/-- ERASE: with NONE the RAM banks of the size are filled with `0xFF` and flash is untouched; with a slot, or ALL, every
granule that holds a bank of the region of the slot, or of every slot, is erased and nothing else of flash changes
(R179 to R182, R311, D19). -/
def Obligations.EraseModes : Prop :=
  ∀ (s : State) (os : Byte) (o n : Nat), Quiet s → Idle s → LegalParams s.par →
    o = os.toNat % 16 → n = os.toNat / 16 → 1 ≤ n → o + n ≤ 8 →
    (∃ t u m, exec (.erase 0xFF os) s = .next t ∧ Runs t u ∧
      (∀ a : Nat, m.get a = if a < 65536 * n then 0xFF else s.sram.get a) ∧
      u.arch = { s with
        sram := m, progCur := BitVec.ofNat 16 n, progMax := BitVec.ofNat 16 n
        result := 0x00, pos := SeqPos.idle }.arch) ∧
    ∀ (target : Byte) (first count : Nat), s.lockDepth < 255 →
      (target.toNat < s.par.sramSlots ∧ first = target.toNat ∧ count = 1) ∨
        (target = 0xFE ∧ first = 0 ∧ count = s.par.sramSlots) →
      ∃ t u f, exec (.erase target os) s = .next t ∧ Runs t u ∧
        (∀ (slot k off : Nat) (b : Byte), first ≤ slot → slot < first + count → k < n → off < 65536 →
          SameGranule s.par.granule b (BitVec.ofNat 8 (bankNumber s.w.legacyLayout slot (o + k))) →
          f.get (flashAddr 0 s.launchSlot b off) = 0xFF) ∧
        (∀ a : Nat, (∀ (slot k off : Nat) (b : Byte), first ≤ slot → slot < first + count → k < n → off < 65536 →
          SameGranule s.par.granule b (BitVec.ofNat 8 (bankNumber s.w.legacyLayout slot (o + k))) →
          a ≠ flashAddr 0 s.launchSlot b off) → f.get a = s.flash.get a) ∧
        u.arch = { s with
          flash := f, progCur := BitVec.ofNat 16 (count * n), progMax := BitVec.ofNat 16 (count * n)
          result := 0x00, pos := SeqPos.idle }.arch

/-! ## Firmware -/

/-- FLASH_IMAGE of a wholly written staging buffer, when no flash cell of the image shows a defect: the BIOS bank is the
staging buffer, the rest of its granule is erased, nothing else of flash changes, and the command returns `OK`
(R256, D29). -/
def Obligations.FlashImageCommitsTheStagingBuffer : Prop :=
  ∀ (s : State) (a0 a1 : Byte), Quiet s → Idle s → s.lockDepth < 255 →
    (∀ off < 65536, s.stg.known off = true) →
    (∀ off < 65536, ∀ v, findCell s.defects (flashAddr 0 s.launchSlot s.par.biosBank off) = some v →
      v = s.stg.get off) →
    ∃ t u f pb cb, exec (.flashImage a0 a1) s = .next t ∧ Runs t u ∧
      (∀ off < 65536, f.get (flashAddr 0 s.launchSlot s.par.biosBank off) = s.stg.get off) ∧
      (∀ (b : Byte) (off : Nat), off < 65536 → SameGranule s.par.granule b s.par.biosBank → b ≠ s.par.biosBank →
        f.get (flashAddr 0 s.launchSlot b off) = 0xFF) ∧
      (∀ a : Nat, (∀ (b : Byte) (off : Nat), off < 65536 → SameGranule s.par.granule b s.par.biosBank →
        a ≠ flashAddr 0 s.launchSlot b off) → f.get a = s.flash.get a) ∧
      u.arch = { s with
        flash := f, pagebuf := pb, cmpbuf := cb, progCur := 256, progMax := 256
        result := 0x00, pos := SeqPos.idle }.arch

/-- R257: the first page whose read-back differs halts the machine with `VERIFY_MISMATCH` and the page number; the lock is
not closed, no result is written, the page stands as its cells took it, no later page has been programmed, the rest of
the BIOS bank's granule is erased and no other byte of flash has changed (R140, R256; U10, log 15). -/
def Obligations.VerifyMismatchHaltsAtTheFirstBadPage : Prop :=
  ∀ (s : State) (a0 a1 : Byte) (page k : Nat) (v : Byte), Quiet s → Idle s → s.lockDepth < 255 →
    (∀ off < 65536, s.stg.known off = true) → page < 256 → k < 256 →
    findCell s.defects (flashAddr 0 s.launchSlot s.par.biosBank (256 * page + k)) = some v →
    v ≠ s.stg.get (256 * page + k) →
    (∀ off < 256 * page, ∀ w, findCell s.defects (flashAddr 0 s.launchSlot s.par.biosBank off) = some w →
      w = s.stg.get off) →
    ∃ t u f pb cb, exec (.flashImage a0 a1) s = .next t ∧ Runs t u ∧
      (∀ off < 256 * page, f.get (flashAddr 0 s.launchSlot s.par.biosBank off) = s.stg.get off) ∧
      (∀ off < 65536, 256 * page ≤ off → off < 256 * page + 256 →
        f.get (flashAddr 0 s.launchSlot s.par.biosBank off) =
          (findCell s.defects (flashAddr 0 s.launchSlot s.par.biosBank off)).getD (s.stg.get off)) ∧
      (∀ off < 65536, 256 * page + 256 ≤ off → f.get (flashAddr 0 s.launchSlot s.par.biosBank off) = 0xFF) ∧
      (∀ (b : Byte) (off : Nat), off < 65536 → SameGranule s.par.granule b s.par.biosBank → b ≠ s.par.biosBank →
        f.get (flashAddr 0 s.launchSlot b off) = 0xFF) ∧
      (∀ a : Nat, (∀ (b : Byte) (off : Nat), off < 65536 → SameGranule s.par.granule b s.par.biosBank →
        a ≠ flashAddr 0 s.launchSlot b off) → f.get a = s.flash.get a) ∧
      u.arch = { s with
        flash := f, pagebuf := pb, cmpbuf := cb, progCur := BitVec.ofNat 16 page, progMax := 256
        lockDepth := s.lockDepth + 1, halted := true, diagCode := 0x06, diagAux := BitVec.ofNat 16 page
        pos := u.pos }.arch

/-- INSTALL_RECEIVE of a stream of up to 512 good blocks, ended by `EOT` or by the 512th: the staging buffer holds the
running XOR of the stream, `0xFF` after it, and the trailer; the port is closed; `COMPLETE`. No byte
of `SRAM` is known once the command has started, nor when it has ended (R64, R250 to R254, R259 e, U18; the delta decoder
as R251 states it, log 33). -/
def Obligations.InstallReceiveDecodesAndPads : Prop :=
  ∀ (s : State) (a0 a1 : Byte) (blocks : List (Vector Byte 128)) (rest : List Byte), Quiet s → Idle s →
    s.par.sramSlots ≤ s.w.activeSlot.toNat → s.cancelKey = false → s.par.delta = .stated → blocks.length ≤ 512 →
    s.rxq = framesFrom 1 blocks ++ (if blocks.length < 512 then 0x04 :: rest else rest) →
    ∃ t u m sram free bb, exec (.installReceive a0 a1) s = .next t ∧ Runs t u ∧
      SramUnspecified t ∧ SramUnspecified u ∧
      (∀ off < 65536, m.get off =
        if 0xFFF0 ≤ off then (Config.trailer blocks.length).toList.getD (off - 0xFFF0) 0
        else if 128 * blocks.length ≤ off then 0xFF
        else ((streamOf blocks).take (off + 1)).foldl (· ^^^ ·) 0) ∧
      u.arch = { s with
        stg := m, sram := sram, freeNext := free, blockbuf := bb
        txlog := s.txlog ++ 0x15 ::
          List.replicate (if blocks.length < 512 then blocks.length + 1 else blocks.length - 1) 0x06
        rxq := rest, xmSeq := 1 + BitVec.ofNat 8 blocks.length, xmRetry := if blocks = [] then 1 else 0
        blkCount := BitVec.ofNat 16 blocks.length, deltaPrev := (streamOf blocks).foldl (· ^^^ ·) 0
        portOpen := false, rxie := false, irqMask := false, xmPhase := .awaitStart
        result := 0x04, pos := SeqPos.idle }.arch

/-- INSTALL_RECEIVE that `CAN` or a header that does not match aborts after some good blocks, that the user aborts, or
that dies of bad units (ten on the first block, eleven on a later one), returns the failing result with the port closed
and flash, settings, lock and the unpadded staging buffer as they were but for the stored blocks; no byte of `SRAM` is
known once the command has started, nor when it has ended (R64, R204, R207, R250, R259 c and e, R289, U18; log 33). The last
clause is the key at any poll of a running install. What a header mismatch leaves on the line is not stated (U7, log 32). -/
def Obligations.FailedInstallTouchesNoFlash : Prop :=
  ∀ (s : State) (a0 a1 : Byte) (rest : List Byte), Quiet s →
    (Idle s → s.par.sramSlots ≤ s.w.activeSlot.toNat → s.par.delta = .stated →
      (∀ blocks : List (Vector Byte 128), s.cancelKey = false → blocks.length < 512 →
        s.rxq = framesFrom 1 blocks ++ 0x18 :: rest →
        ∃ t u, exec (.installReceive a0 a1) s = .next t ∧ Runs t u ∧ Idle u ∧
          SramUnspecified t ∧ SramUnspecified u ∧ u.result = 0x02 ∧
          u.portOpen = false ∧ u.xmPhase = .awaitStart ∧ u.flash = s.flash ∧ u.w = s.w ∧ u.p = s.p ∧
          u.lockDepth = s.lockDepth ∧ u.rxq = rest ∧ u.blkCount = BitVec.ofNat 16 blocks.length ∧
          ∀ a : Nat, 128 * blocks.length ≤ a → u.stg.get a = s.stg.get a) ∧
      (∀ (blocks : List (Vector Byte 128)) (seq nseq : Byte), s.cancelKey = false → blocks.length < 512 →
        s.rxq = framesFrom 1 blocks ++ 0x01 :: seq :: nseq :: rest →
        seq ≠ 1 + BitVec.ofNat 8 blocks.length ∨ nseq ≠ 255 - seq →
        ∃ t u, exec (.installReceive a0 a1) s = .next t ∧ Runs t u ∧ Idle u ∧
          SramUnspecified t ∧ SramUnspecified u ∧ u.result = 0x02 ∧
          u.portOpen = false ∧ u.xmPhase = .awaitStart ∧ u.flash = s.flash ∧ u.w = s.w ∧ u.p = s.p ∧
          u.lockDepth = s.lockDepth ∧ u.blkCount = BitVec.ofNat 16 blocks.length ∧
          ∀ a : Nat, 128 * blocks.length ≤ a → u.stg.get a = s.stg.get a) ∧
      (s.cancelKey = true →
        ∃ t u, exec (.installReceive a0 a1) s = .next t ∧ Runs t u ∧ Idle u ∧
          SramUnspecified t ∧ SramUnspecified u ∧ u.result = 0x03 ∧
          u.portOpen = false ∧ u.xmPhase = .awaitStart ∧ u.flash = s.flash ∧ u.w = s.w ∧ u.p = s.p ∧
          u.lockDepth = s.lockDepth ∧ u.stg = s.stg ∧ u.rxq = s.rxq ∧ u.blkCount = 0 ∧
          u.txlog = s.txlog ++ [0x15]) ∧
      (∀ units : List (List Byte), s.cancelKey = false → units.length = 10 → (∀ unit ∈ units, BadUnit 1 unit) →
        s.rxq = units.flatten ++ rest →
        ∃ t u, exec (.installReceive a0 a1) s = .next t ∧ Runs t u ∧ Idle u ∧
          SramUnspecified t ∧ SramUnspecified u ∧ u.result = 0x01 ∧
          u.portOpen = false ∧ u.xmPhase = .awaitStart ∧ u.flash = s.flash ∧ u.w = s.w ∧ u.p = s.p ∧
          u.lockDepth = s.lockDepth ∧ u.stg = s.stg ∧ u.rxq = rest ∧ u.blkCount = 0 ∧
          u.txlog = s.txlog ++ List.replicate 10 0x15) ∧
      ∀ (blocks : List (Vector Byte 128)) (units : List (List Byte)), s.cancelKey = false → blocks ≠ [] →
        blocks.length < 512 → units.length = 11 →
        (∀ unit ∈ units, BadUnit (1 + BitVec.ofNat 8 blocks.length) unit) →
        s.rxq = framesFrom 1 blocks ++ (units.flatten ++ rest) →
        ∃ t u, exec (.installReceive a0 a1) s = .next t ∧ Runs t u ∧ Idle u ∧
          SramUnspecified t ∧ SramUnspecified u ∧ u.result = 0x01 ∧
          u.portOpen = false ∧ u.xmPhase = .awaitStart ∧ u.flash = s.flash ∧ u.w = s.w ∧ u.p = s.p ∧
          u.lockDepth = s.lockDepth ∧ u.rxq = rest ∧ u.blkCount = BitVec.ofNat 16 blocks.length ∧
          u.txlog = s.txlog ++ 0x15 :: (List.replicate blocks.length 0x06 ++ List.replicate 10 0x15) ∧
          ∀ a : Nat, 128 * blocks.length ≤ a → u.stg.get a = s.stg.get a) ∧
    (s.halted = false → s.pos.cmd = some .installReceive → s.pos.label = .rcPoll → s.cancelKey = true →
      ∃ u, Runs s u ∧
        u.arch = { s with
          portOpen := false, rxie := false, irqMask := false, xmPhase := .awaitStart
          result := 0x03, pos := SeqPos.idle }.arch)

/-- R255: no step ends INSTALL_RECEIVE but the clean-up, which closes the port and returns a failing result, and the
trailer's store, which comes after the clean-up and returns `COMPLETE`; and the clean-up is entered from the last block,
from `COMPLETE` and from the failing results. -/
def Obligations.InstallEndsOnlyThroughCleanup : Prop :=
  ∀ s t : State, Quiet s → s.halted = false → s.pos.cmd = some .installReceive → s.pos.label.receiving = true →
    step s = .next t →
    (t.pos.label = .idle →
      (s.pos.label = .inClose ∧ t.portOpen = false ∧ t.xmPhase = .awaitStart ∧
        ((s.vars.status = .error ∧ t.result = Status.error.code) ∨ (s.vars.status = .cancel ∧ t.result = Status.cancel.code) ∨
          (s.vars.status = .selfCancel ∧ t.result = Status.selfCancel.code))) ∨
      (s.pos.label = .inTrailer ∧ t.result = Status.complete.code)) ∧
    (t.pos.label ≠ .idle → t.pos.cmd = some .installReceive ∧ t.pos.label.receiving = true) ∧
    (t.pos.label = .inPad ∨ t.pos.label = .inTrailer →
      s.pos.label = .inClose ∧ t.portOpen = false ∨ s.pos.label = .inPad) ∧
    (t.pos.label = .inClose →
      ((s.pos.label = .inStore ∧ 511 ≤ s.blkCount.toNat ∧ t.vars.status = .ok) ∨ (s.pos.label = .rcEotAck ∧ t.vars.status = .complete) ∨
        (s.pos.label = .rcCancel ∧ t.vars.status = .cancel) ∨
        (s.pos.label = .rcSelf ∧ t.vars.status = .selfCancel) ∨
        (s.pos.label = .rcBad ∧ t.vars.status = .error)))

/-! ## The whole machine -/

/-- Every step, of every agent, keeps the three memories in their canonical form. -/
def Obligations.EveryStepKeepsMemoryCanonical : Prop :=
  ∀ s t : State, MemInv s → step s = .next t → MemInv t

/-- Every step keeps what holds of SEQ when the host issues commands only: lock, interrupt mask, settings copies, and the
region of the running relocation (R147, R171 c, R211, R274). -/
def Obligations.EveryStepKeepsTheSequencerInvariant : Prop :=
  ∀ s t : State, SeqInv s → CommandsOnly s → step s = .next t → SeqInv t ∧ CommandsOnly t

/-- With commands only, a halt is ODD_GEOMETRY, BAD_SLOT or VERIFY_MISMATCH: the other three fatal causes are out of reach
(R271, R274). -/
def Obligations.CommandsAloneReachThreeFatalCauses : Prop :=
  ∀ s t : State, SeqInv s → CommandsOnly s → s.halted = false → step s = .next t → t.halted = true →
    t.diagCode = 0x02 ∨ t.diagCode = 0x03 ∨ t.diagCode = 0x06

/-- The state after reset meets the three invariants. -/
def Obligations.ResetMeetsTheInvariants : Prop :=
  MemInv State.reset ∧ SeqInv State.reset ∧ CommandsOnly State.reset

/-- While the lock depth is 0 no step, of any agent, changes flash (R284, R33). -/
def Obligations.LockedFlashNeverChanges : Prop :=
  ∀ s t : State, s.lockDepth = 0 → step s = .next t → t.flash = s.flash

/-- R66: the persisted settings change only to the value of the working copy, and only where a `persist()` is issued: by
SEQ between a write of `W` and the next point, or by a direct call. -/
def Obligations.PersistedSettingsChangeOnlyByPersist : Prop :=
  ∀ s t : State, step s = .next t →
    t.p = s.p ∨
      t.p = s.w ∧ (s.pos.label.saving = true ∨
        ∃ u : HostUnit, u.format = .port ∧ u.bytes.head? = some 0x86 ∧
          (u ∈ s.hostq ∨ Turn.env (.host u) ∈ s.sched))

> **Task description**
Number of lines above with the word "CommandsOnly": state it alone.

> **Problem solution**
3